Provided information:
● ● ● ●
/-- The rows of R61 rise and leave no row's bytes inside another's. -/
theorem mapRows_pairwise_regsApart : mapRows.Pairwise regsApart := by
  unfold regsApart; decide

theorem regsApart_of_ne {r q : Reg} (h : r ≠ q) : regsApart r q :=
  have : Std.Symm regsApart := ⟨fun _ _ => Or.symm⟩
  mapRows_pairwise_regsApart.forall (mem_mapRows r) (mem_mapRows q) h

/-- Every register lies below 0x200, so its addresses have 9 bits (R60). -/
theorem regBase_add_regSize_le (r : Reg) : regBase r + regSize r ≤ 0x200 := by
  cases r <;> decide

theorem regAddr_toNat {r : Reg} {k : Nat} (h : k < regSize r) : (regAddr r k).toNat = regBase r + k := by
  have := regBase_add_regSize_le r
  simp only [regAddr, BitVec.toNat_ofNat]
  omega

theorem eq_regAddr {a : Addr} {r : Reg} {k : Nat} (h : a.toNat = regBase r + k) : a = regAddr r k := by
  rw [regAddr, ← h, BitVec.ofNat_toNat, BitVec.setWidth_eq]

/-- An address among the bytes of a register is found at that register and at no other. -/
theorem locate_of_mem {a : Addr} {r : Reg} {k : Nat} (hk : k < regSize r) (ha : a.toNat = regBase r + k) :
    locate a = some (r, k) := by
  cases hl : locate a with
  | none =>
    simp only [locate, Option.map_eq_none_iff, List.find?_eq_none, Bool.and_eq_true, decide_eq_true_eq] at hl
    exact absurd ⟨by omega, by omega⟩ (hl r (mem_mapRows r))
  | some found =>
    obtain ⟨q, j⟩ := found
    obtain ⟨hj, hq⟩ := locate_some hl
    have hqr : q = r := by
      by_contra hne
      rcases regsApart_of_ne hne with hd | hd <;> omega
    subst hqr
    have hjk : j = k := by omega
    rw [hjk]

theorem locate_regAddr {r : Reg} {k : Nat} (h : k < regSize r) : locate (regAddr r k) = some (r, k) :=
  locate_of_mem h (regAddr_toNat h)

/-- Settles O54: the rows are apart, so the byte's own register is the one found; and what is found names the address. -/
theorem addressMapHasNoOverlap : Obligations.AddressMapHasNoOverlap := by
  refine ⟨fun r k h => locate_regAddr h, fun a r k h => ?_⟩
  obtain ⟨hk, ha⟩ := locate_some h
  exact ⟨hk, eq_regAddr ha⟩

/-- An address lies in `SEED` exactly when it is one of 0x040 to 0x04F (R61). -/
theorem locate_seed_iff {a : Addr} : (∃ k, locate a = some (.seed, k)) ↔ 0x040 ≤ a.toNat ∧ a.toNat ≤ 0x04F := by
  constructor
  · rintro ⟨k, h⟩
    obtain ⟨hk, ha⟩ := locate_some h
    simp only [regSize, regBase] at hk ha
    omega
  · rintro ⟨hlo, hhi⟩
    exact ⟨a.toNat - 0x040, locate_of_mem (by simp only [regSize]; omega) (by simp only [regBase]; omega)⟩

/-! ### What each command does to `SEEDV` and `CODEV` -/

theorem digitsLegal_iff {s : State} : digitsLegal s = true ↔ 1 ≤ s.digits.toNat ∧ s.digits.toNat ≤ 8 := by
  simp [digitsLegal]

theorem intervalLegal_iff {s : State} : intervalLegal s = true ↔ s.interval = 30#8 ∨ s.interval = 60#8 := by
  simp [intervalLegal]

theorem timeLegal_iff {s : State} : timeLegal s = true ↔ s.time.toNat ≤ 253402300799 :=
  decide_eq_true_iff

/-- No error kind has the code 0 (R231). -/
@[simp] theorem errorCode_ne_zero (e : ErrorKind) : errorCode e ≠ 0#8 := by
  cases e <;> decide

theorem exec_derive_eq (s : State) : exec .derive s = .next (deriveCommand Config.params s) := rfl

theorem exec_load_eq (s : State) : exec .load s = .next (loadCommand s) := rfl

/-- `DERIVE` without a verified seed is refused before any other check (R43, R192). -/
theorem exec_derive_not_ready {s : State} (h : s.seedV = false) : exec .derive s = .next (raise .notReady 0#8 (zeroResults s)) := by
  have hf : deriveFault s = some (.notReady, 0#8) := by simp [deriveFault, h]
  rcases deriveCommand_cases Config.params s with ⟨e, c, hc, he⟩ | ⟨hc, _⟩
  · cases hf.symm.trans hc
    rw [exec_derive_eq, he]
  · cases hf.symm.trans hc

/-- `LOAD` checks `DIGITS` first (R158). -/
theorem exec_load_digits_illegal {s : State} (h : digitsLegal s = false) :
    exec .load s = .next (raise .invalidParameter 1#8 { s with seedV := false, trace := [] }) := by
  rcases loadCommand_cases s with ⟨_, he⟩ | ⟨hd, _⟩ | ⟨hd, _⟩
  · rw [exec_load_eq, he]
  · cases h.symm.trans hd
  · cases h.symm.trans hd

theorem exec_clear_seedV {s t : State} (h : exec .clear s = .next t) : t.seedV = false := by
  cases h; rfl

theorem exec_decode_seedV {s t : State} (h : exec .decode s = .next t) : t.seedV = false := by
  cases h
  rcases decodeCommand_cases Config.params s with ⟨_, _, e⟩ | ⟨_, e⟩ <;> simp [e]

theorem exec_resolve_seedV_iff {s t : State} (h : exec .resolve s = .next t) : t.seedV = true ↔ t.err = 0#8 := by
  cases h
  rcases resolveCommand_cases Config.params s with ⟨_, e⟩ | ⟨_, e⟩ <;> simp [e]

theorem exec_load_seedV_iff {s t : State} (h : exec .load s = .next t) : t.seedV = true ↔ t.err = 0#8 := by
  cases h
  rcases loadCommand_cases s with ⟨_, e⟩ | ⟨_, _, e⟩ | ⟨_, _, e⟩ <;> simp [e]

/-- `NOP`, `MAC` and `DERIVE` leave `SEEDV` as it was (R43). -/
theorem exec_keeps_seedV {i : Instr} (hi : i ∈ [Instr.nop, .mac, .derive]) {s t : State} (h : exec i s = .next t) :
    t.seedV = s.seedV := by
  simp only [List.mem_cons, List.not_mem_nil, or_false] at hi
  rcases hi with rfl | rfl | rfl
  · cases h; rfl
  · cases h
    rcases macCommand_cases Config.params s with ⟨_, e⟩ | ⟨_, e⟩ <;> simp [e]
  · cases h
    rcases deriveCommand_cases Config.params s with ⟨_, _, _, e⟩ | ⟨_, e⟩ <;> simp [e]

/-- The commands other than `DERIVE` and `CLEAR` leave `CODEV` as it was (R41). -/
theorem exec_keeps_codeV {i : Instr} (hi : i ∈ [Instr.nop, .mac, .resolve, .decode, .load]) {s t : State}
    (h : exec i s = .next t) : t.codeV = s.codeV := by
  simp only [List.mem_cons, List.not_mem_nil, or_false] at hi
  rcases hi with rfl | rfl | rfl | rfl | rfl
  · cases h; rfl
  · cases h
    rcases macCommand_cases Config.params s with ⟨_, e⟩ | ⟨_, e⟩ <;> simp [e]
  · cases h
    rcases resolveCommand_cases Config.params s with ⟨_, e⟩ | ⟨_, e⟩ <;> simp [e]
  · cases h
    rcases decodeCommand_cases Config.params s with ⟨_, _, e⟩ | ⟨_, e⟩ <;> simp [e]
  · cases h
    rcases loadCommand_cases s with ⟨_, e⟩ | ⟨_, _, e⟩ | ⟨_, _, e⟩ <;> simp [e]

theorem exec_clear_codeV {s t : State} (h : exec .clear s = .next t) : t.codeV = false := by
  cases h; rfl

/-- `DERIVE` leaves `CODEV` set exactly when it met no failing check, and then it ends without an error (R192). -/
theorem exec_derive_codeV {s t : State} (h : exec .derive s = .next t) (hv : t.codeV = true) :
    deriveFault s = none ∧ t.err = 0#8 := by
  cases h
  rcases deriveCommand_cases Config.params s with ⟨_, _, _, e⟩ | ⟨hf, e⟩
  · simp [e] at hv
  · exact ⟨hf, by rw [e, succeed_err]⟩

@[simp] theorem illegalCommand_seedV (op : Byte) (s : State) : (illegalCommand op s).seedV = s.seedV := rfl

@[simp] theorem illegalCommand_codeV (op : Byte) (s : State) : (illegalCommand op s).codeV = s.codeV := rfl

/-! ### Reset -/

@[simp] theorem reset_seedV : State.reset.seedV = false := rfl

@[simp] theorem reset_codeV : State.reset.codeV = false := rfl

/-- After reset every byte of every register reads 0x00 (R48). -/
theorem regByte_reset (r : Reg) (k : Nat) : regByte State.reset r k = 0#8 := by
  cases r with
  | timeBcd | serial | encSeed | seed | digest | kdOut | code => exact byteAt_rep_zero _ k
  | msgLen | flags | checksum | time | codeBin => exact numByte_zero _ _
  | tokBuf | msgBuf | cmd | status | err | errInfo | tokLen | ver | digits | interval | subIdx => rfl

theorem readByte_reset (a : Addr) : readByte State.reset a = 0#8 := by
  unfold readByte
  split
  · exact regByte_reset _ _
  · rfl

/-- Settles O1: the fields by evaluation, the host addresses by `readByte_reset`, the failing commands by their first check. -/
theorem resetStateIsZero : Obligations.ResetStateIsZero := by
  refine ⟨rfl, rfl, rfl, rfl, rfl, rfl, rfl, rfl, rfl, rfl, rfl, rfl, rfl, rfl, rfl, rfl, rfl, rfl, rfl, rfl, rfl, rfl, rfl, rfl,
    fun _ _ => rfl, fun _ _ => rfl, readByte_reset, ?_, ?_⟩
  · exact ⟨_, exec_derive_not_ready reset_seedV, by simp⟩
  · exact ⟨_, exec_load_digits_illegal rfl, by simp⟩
● ● ● ●
Requirement:
One stretch of the lines above is wanted, from the line that contains "(h : digitsLegal" through the line that contains "rw [exec_load_eq, he]". Output it exactly.

Completed task:
theorem exec_load_digits_illegal {s : State} (h : digitsLegal s = false) :
    exec .load s = .next (raise .invalidParameter 1#8 { s with seedV := false, trace := [] }) := by
  rcases loadCommand_cases s with ⟨_, he⟩ | ⟨hd, _⟩ | ⟨hd, _⟩
  · rw [exec_load_eq, he]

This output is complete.